**WHAT YOU WILL DO**: Word for word, set down every line of the entries below from the line with "register latches the" to the line with "def State.lnkPut (s", including both, and no other line.

**GIVEN RECORDS**:
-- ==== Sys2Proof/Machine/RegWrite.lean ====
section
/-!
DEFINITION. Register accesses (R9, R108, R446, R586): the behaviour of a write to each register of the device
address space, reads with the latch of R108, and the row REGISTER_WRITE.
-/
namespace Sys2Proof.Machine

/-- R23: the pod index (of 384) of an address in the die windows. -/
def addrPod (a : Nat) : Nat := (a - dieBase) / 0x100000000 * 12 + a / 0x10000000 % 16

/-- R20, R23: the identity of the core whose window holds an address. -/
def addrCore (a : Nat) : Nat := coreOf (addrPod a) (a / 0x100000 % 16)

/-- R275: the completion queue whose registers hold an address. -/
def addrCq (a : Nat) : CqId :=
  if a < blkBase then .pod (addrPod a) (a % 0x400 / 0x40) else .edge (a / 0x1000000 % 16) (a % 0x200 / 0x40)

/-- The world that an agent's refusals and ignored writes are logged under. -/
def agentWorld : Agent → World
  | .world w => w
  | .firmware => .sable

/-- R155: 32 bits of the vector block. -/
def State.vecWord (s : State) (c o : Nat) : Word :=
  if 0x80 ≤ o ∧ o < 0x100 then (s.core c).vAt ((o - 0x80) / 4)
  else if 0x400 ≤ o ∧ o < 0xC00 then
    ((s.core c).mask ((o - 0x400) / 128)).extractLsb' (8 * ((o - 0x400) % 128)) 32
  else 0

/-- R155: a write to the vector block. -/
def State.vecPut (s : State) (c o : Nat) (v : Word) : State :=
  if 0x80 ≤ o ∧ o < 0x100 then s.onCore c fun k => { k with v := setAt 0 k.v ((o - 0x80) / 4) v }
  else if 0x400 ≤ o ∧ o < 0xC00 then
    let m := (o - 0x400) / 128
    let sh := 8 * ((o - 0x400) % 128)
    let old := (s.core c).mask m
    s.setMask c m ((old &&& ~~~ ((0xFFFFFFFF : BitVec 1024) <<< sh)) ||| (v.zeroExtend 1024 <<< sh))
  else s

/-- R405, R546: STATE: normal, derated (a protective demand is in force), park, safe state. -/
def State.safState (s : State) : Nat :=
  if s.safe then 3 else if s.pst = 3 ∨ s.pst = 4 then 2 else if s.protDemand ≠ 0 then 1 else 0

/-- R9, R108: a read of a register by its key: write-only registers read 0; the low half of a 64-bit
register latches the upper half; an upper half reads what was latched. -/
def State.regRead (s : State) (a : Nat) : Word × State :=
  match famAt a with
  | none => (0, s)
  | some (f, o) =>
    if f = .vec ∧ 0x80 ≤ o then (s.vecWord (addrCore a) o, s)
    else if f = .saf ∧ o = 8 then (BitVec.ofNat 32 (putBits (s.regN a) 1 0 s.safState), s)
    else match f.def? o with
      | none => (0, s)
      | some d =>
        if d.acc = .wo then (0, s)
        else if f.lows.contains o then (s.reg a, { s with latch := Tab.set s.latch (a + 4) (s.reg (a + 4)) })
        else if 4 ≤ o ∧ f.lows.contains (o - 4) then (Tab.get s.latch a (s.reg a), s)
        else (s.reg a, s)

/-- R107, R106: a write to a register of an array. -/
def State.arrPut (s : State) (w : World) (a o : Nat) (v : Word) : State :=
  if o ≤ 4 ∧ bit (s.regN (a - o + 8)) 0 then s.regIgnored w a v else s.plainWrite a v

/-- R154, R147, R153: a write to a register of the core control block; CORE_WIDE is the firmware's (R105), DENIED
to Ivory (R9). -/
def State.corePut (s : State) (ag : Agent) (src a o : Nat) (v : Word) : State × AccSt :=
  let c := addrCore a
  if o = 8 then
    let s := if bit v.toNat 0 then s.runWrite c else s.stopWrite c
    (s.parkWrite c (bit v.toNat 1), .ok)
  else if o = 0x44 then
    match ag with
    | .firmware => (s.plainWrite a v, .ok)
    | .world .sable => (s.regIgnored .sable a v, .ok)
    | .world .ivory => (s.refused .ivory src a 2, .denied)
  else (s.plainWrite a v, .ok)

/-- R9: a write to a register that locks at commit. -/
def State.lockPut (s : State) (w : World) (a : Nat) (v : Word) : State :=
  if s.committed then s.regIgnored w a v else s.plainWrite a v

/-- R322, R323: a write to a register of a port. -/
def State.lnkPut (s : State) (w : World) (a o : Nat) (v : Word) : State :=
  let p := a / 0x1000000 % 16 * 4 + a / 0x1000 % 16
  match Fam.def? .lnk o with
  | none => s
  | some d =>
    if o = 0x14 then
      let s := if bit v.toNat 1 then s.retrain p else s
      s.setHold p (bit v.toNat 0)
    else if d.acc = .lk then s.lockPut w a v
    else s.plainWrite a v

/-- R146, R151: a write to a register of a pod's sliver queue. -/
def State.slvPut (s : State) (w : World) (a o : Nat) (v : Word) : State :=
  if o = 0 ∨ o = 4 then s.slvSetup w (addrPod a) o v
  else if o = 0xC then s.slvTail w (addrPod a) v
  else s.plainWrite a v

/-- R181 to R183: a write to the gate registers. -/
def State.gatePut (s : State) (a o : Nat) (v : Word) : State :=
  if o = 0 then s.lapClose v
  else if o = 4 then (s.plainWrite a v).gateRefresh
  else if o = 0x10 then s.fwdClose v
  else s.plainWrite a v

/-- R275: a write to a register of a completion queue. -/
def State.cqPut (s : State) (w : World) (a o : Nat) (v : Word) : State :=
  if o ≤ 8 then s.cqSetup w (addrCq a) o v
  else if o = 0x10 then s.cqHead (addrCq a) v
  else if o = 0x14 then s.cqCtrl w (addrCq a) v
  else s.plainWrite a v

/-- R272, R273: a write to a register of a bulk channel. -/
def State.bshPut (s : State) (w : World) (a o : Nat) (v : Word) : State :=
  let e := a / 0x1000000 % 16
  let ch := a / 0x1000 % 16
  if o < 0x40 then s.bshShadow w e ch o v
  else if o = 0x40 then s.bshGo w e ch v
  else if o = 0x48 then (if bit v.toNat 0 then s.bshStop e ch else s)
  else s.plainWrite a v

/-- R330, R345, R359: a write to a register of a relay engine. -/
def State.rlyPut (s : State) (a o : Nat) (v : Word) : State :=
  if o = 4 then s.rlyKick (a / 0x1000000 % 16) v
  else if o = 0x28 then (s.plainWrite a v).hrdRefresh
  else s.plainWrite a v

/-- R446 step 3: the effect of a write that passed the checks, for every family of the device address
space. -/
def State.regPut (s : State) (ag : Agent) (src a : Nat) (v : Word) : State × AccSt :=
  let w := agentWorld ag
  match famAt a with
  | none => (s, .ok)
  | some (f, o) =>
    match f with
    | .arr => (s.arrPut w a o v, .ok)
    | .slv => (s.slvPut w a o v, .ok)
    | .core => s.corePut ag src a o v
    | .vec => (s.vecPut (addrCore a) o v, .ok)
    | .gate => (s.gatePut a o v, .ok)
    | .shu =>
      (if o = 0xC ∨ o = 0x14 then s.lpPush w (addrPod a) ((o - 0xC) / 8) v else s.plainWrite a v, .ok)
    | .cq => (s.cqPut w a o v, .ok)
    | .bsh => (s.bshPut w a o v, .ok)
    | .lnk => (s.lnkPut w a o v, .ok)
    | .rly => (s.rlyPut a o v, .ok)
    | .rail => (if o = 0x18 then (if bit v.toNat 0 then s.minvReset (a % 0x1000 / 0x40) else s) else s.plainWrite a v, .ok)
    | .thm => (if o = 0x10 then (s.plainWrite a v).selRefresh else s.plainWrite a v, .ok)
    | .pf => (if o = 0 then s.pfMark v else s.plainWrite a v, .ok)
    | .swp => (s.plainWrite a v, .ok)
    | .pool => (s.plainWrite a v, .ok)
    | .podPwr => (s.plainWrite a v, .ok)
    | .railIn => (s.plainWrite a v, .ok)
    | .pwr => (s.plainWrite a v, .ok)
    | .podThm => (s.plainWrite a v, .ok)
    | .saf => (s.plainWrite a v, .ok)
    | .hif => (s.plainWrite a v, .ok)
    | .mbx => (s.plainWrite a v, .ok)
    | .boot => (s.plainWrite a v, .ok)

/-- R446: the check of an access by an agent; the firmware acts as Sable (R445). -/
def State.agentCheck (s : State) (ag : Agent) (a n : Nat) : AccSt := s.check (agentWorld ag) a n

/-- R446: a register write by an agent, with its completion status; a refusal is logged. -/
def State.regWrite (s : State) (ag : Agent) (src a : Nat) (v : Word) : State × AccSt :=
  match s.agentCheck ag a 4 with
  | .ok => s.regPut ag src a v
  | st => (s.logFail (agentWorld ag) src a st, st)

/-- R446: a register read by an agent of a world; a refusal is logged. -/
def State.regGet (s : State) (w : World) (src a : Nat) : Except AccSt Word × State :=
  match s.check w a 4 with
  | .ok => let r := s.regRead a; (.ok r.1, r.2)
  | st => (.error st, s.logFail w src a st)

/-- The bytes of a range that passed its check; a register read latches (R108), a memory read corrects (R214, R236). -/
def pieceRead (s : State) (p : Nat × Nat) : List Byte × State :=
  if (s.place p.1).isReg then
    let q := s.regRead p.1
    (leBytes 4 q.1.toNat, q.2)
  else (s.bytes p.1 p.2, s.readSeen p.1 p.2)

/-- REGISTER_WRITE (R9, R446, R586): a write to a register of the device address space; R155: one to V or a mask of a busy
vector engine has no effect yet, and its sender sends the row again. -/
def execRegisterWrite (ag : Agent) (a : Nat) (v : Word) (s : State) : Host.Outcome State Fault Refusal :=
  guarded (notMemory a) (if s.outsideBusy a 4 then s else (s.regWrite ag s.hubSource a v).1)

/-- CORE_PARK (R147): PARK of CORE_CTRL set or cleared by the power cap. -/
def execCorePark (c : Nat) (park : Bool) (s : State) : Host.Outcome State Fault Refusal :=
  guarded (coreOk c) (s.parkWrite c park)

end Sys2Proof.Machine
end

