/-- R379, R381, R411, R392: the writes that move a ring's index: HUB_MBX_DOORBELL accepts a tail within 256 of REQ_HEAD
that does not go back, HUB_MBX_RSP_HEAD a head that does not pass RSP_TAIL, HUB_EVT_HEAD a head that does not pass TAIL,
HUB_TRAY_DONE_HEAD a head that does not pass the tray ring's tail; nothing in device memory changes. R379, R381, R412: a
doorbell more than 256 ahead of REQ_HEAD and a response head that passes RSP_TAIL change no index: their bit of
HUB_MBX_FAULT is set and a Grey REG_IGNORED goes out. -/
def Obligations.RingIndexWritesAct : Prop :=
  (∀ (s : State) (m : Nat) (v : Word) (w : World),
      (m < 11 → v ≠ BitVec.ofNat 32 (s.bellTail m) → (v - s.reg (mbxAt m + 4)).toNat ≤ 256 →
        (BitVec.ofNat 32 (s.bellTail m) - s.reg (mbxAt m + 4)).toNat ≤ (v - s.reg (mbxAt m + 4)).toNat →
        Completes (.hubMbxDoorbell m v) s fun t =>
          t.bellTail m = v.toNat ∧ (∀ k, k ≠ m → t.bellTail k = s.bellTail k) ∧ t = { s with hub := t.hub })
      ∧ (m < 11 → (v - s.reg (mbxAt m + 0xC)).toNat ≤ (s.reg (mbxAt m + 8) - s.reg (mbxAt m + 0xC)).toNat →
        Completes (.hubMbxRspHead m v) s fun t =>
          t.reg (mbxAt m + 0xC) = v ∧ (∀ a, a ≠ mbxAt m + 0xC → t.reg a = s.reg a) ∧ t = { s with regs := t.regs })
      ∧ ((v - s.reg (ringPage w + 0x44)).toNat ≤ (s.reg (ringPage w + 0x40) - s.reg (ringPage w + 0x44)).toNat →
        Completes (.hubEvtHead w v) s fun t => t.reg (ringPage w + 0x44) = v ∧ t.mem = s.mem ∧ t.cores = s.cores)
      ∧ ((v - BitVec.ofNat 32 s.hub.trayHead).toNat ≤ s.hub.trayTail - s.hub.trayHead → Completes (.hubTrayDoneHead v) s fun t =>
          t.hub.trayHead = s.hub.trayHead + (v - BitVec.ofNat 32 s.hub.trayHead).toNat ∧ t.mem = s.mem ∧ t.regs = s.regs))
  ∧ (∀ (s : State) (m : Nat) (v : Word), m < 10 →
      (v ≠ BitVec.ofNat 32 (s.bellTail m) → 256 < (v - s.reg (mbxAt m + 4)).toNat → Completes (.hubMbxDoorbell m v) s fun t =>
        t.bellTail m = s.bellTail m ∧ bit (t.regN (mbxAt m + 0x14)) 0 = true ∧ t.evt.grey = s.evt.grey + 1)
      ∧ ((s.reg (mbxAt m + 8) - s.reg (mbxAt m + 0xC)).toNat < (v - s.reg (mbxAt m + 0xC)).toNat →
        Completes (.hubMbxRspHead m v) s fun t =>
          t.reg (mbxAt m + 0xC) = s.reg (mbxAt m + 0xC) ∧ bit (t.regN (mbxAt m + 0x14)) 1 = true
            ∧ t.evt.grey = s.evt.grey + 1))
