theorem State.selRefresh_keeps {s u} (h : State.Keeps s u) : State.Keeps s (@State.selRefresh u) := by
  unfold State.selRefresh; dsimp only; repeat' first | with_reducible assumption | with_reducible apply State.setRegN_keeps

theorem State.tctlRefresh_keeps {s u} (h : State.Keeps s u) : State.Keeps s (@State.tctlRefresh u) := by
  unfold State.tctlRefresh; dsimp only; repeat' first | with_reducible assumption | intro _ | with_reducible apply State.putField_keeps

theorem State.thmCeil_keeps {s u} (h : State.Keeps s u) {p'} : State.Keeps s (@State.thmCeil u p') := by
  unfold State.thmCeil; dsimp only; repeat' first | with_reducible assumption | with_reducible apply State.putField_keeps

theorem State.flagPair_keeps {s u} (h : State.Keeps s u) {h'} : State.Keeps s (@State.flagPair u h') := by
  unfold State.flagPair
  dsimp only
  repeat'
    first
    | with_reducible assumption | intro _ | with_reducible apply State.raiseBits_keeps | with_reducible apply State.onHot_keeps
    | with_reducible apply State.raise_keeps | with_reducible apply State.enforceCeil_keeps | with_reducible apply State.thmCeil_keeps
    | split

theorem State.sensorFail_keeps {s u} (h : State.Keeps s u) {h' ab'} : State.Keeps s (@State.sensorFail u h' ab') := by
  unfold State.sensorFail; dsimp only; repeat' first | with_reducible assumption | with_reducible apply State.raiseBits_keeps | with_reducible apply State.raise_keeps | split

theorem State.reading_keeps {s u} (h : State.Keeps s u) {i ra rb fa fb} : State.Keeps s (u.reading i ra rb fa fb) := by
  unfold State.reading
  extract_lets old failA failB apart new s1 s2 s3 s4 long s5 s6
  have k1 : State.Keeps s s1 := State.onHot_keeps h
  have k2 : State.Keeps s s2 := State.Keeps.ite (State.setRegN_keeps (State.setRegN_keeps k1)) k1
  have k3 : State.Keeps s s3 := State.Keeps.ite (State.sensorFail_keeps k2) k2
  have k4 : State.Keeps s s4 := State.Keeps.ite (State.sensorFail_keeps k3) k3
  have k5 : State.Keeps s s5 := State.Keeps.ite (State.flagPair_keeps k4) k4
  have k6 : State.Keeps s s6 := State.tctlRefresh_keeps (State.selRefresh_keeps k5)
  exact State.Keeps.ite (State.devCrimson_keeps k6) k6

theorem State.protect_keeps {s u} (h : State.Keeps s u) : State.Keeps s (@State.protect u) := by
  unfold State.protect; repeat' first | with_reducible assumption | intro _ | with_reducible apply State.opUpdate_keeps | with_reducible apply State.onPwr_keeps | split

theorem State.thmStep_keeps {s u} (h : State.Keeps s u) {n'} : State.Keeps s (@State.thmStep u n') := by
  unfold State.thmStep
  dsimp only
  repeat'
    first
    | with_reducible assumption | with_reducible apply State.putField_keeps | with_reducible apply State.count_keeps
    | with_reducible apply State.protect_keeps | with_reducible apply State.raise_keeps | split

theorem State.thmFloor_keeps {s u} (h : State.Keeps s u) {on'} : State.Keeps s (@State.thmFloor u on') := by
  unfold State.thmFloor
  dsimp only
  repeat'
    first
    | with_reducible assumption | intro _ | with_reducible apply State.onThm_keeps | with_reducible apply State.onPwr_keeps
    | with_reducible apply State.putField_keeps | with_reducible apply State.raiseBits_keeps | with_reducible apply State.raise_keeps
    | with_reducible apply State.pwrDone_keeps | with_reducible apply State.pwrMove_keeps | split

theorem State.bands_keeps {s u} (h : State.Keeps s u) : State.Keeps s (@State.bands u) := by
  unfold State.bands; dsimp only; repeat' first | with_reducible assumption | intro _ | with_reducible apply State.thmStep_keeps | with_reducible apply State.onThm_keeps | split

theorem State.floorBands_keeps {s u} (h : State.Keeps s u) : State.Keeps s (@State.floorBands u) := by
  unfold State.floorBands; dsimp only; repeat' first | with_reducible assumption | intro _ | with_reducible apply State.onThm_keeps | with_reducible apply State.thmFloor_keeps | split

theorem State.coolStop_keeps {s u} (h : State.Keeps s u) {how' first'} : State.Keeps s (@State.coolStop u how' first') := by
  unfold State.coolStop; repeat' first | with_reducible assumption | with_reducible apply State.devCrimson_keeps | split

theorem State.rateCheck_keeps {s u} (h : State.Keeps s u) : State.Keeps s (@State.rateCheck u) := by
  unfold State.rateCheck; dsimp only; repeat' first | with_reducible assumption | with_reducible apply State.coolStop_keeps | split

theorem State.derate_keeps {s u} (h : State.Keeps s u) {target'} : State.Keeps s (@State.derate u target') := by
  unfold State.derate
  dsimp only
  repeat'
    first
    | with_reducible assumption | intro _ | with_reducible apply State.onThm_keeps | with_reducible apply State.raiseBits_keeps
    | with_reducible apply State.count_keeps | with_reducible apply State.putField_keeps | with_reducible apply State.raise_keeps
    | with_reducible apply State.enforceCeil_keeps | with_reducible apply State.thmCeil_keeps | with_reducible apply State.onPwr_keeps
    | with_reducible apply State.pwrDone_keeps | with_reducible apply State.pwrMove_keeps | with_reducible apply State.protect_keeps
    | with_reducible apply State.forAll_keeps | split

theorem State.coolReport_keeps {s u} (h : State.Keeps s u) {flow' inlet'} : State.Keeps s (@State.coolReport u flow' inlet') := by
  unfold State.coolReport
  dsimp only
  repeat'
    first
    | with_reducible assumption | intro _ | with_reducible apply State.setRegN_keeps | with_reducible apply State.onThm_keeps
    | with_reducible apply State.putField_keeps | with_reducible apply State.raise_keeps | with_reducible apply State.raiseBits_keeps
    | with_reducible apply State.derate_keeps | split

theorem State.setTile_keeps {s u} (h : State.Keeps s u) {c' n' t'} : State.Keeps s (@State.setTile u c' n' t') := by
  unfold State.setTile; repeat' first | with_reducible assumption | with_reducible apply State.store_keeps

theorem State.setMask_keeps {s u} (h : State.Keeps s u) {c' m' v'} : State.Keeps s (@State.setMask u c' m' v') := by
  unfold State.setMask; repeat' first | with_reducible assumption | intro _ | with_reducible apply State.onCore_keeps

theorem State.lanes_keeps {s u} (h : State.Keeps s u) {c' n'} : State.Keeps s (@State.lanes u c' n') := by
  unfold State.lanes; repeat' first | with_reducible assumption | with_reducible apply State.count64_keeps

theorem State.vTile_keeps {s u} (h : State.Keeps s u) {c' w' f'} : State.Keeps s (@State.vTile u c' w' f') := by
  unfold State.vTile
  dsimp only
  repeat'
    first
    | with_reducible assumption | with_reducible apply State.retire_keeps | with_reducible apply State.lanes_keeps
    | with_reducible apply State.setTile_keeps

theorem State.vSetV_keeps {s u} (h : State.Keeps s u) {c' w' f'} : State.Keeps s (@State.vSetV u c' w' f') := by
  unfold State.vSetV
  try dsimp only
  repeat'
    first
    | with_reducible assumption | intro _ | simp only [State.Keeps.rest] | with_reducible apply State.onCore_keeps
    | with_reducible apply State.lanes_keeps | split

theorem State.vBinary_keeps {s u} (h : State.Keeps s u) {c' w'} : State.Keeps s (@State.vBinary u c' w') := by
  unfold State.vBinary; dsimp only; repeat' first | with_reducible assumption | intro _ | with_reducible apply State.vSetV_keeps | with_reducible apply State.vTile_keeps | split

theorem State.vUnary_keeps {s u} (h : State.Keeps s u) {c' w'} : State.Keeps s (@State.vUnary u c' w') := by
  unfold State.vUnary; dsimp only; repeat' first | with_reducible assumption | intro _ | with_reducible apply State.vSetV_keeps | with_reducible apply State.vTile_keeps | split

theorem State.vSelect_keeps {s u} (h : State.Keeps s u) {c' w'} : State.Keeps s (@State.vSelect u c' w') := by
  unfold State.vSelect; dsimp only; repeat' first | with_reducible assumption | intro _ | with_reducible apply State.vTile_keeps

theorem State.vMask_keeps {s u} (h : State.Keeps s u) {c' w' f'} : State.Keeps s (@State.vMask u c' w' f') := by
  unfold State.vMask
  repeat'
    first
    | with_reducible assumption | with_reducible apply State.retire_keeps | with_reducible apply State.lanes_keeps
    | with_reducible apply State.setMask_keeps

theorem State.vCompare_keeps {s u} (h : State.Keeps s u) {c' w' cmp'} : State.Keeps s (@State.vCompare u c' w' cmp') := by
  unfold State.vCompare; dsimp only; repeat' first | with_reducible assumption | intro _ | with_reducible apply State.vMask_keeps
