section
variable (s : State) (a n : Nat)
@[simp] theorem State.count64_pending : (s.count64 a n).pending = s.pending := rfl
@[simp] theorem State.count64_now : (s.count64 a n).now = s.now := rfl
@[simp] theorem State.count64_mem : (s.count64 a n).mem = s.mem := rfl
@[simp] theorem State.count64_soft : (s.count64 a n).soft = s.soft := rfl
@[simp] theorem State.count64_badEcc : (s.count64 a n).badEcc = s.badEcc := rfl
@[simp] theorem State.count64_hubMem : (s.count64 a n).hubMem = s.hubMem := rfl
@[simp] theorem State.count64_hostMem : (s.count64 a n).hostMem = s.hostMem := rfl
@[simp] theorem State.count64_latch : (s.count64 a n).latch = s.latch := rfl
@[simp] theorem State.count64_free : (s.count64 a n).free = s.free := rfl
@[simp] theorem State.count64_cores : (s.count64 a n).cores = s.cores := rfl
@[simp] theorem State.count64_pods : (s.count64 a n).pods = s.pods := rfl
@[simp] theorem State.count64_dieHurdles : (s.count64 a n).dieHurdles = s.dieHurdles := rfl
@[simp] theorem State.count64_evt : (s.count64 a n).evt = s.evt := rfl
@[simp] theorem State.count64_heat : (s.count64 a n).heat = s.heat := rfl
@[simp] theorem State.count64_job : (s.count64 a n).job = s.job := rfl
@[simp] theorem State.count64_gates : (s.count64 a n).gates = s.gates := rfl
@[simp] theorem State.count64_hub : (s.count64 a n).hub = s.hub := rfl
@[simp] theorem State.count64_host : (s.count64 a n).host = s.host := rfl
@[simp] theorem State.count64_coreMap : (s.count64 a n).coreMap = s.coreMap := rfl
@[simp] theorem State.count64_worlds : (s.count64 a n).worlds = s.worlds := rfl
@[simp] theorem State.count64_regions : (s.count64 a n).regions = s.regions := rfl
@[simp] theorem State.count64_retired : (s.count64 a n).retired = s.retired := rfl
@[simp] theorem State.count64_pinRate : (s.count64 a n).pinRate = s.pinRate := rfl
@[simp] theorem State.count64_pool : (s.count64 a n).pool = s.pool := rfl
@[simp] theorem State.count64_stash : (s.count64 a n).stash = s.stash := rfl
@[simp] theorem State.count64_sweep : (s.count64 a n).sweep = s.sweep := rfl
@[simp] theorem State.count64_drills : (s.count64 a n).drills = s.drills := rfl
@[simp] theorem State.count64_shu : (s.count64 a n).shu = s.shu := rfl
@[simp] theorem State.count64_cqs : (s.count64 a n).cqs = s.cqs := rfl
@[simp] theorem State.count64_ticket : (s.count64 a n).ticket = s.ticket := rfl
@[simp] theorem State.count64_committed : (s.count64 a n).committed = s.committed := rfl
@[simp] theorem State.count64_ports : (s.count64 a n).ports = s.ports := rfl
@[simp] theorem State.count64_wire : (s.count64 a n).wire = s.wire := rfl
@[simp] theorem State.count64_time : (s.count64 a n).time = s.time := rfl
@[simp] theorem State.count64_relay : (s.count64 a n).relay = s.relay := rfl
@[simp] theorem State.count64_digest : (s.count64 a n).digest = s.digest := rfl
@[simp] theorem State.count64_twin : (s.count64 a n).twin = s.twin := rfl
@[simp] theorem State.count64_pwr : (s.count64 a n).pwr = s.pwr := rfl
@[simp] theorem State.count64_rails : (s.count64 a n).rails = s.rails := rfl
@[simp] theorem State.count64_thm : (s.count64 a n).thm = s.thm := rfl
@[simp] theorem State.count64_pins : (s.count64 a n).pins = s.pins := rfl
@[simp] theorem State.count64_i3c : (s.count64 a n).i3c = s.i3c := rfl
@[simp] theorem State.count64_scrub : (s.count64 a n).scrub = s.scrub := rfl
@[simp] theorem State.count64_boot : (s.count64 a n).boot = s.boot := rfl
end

**EXPECTED ANSWER**:
register latches the upper half; an upper half reads what was latched. -/
def State.regRead (s : State) (a : Nat) : Word × State :=
  match famAt a with
  | none => (0, s)
  | some (f, o) =>
    if f = .vec ∧ 0x80 ≤ o then (s.vecWord (addrCore a) o, s)
    else if f = .saf ∧ o = 8 then (BitVec.ofNat 32 (putBits (s.regN a) 1 0 s.safState), s)
    else match f.def? o with
      | none => (0, s)
      | some d =>
        if d.acc = .wo then (0, s)
        else if f.lows.contains o then (s.reg a, { s with latch := Tab.set s.latch (a + 4) (s.reg (a + 4)) })
        else if 4 ≤ o ∧ f.lows.contains (o - 4) then (Tab.get s.latch a (s.reg a), s)
        else (s.reg a, s)

/-- R107, R106: a write to a register of an array. -/
def State.arrPut (s : State) (w : World) (a o : Nat) (v : Word) : State :=
  if o ≤ 4 ∧ bit (s.regN (a - o + 8)) 0 then s.regIgnored w a v else s.plainWrite a v

/-- R154, R147, R153: a write to a register of the core control block; CORE_WIDE is the firmware's (R105), DENIED
to Ivory (R9). -/
def State.corePut (s : State) (ag : Agent) (src a o : Nat) (v : Word) : State × AccSt :=
  let c := addrCore a
  if o = 8 then
    let s := if bit v.toNat 0 then s.runWrite c else s.stopWrite c
    (s.parkWrite c (bit v.toNat 1), .ok)
  else if o = 0x44 then
    match ag with
    | .firmware => (s.plainWrite a v, .ok)
    | .world .sable => (s.regIgnored .sable a v, .ok)
    | .world .ivory => (s.refused .ivory src a 2, .denied)
  else (s.plainWrite a v, .ok)

/-- R9: a write to a register that locks at commit. -/
def State.lockPut (s : State) (w : World) (a : Nat) (v : Word) : State :=
  if s.committed then s.regIgnored w a v else s.plainWrite a v

/-- R322, R323: a write to a register of a port. -/
def State.lnkPut (s : State) (w : World) (a o : Nat) (v : Word) : State :=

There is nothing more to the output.